**Task inputs**

-- ==== Sys2Proof/Machine/DieState.lean ====
section
/-! DEFINITION. The state of one die: coherence directories, proxy and fabric cache, translation agent, copy engines, gangs,
stream processor, join unit, launch unit, die controller. Plain data. -/

namespace Sys2Proof.Machine

/-- State of a directory entry (R230). -/
inductive DirSt where
  | i | s | o | p
  deriving DecidableEq, Repr, Inhabited

/-- A directory entry at its home (R230, R231): pointers, OVF, sharers the overflow keeper has recorded, and while a write is
pending (P) the copies still to acknowledge and the state before. -/
structure DirEntry where
  st : DirSt := .i
  ptrs : List Ptr := []
  ovf : Bool := false
  kept : List Ptr := []
  /-- the keeper has been told to invalidate, and its completion is outstanding -/
  keeperAck : Bool := false
  pendAck : List Ptr := []
  deriving DecidableEq, Repr, Inhabited

/-- A line of the die's coherence proxy (R232), keyed by fabric line address: owned, so that its data is newer than memory; the
data; the local sharers. -/
structure ProxyLine where
  own : Bool := false
  data : Line := 0
  sharers : BitVec 96 := 0
  deriving DecidableEq, Repr, Inhabited

/-- A leaf translation cached by the die's agent (R404), keyed by VA[56:16] of its first page. -/
structure TlbEntry where
  psz : BitVec 2
  fa : Nat
  deriving DecidableEq, Repr, Inhabited

/-- A gang (R310): quad, lead's pair or quad size, tag, members arrived (logical cores), formed or pending, and the control
word and B format of the first arrival. -/
structure Gang where
  quad : Nat
  gs : Nat
  tag : Nat
  members : List Nat
  formed : Bool
  ctl : W128
  z : Bool
  bmf : Nat
  deriving DecidableEq, Repr, Inhabited

/-- A record waiting for the post box (R458): kind and the 48 bytes of its body. -/
structure Report where
  kind : Nat
  body : BitVec 384
  deriving DecidableEq, Repr, Inhabited

/-- STATE of a stream descriptor (R323). -/
inductive StSt where
  | free | idle | ready | droved | waitPage | migrating | done
  deriving DecidableEq, Repr, Inhabited

/-- A stream descriptor (R322); `drove` is the list buffer of the drove it is a member of, `posting` says that a forwarded
post awaits its answer (R345), `wpins` counts the SPGW in flight on it (R327), `arr` is its place by arrival in its drover queue (R337),
`staged` its staged pages, frame key and buffer address, with the layer they are staged for (R335); `bad`: the descriptor's word holds an
uncorrected error (R464). -/
structure Stream where
  st : StSt := .free
  gen : BitVec 16 := 0
  parent : BitVec 32 := 0
  jg : BitVec 32 := 0
  croot : W64 := 0
  oroot : W64 := 0
  hor : BitVec 32 := 0
  cur : BitVec 16 := 0
  layers : BitVec 16 := 0
  wbase : BitVec 12 := 0
  aqb : W64 := 0
  aqn : BitVec 4 := 0
  aqh : BitVec 16 := 0
  aqt : BitVec 16 := 0
  key : W64 := 0
  ctr : W128 := 0
  cctr : W128 := 0
  pen : W64 := 0
  penc : W64 := 0
  tb : BitVec 10 := 0
  prio : BitVec 3 := 0
  dom : BitVec 12 := 0
  forks : BitVec 32 := 0
  spec : Bool := false
  stage : Bool := false
  pst : StSt := .free
  drove : Option Nat := none
  posting : Bool := false
  wpins : Nat := 0
  arr : Nat := 0
  staged : List (Nat × Nat) := []
  stagedFor : Nat := 0
  bad : Bool := false
  deriving DecidableEq, Repr, Inhabited

/-- A frame of the state pools (R324, R327): entries that point to it, read pins, write pins, and whether it is a freed node
whose children are still being released (R330). Keyed by TIER, NODE, FRAME as in an entry. -/
structure Frame where
  refs : Nat := 0
  rpins : Nat := 0
  wpins : Nat := 0
  going : Bool := false
  deriving DecidableEq, Repr, Inhabited

/-- A stream migration under way (R340): the stream's handle, its destination, result address (fabric), the post-queue entry
(die, core, entry, issue number), and the destination descriptor once pulled. -/
structure Migration where
  h : BitVec 32 := 0
  pkg : Nat := 0
  die : Nat := 0
  dst : Nat := 0
  ed : Nat := 0
  ec : Nat := 0
  ee : Nat := 0
  es : Nat := 0
  di : Option Nat := none
  /-- frozen: the source has set MIGRATING -/
  frozen : Bool := false
  deriving DecidableEq, Repr, Inhabited

/-- State of a join group (R374). -/
inductive GroupSt where
  | free | open | descent
  deriving DecidableEq, Repr, Inhabited

/-- A join group (R376 to R378, R381): specification, destination, random stream, arrivals and candidates in order of receipt,
closed by JGET.close, completing with `frees` prunes unanswered; `dst` holds the fabric address of each byte page of the
record, translated at JOPEN (64-byte pieces). -/
structure Group where
  st : GroupSt := .free
  inc : BitVec 16 := 0
  op : Nat := 0
  vt : Nat := 0
  prune : Bool := false
  parent : Option (BitVec 32) := none
  k : Nat := 0
  count : Nat := 0
  keyp : BitVec 32 := 0
  dom : BitVec 12 := 0
  /-- bits [127:64] of the destination word (R377) -/
  destw : W64 := 0
  dst : List Nat := []
  key : W64 := 0
  ctr : W64 := 0
  arr : Nat := 0
  cands : List Cand := []
  closed : Bool := false
  short : Bool := false
  completing : Bool := false
  frees : Nat := 0
  result : List Cand := []
  /-- its record holds an uncorrected error (R464) -/
  bad : Bool := false
  /-- it is ending (R381, R384): the record's lines still to be written, words still to be sent to its children and losers still to be
  freed -/
  ending : Bool := false
  out : List (Nat × List Byte) := []
  sends : List (BitVec 32 × Option FVal) := []
  lose : List (BitVec 32) := []
  /-- every step of its end but the return to FREE is done (R381 step 6) -/
  spent : Bool := false
  deriving DecidableEq, Repr, Inhabited

/-- A set copied out to HBM (R437): what its image holds in a form that only the die controller reads, and the counter updates
held for it (R213), and the generations its restore has drawn so far (R152). -/
structure Saved where
  set : SetState := {}
  held : List UpdOp := []
  drawn : List (BitVec 10) := []
  deriving DecidableEq, Repr, Inhabited

/-- A partition's slice on a die (R426): running, cycles left, PREQ raised, cycles since then, the cores already reported
late (R436). -/
structure Slice where
  running : Bool := false
  remain : BitVec 48 := 0
  preq : Bool := false
  since : Nat := 0
  late : BitVec 96 := 0
  /-- the controller's cycle in which REMAIN reached 0; the partition's last live task retired in it, so this slice raises no PREQ (R427) -/
  zeroAt : Option W64 := none
  quiet : Bool := false
  deriving DecidableEq, Repr, Inhabited

/-- One die. -/
structure Die where
  /-- fold (R321, R322): descriptors, indices never allocated so far, freed indices in order -/
  streams : Sparse Stream := []
  fresh : Nat := 0
  freed : List Nat := []
  /-- stream processor window registers by offset (R325), weight residency table (R336) -/
  spw : Sparse W64 := []
  resid : Sparse W128 := []
  frames : Sparse Frame := []
  /-- freed nodes whose children are being released, with the next entry (R330) -/
  cascade : List (Nat × Nat) := []
  /-- drover queues by entry: stream index and cc waited (R337); round-robin quad of an entry -/
  dq : Sparse (List (Nat × Nat)) := []
  rr : Sparse Nat := []
  groups : Sparse Group := []
  /-- die event counters (R390) -/
  perf : Sparse (BitVec 48) := []
  cores : Sparse Core := []
  /-- physical core of a logical core, where it is not the same number (R11) -/
  phys : Sparse Nat := []
  /-- physical cores taken out of service (R11, R468) -/
  dead : List Nat := []
  /-- lines of the read-only fabric cache, by virtual line address: fabric line address and data (R237) -/
  fab : Sparse (Nat × Line) := []
  dir : Sparse DirEntry := []
  proxy : Sparse ProxyLine := []
  tlb : Sparse TlbEntry := []
  root : W64 := 0
  ddir : W64 := 0
  malf : BitVec 32 := 0
  gangs : Sparse Gang := []
  gangSeq : Nat := 0
  /-- partition records (R425) -/
  parts : Sparse (BitVec 512) := []
  reports : List Report := []
  /-- registers of the die controller (fabric class 4, UNIT 106) that this record does not hold elsewhere, by offset -/
  ctl : Sparse W64 := []
  /-- overflow keepers by quad: the sharers its table can hold (R231) -/
  keepers : Sparse Nat := []
  /-- SHOOT, and the shootdown under way (R406) -/
  shoot : W64 := 0
  /-- key slots loaded: domain and the two AES-256 keys (R281, R494) -/
  keys : Sparse (BitVec 12 × BitVec 512) := []
  /-- frozen engine request streams: engine and domain (R439) -/
  engFrz : List (Nat × Nat) := []
  /-- requests that have arrived at the die's copy engines (R440) -/
  engSeq : Nat := 0
  /-- copied-out sets, by 128 · partition + core (R437) -/
  saved : Sparse Saved := []
  slices : Sparse Slice := []
  /-- the die controller's local cycle count (R428) -/
  dcyc : W64 := 0
  /-- launch records that device code has handed to the launch unit (R117): record, core and domain of the issuer -/
  lrecs : List (BitVec 2048 × Nat × BitVec 12) := []
  /-- launch queues, by 8 · partition + priority: launches whose share waits here (R419) -/
  lq : Sparse (List Nat) := []
  /-- parameter-copy areas by partition: virtual address, fabric address, bytes (R416) -/
  pcopy : Sparse (W64 × W64 × W64) := []
  /-- sequence number of the next held CXL request (R282) -/
  cxlSeq : Nat := 0
  /-- error counters by unit (R467) -/
  errs : Sparse W64 := []
  /-- the last 16 power measurements, newest first, in mW; the hottest junction, in 1/8 °C; CAPPED (R489, R490); the cycle of
  the last measurement -/
  power : List (BitVec 32) := []
  temp : BitVec 16 := 0
  capped : Bool := false
  measured : Option W64 := none
  /-- corrected errors of the last 2^24 controller cycles, by cycle, and the cycle of a FAILWARN of CAUSE 1 (R467, R468) -/
  errAt : List W64 := []
  failAt : Option W64 := none
  /-- failed replays of the flit in hand and corrected errors, by 256 · unit + lane (R463, R466); ports without a lane left -/
  replays : Sparse Nat := []
  laneErr : Sparse Nat := []
  /-- corrected errors of the rows of SRAM and the HBM channels since the last spare, by 2^40 · unit + row (R466) -/
  rowErr : Sparse Nat := []
  downPorts : List Nat := []
  deriving DecidableEq, Repr, Inhabited

end Sys2Proof.Machine
end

**Exercise objective**
Using the entries above, repeat only the lines from the one containing "wbase : BitVec 12 := 0" through the one containing "pst : StSt := .free", end lines included.

**Expected output**
  wbase : BitVec 12 := 0
  aqb : W64 := 0
  aqn : BitVec 4 := 0
  aqh : BitVec 16 := 0
  aqt : BitVec 16 := 0
  key : W64 := 0
  ctr : W128 := 0
  cctr : W128 := 0
  pen : W64 := 0
  penc : W64 := 0
  tb : BitVec 10 := 0
  prio : BitVec 3 := 0
  dom : BitVec 12 := 0
  forks : BitVec 32 := 0
  spec : Bool := false
  stage : Bool := false
  pst : StSt := .free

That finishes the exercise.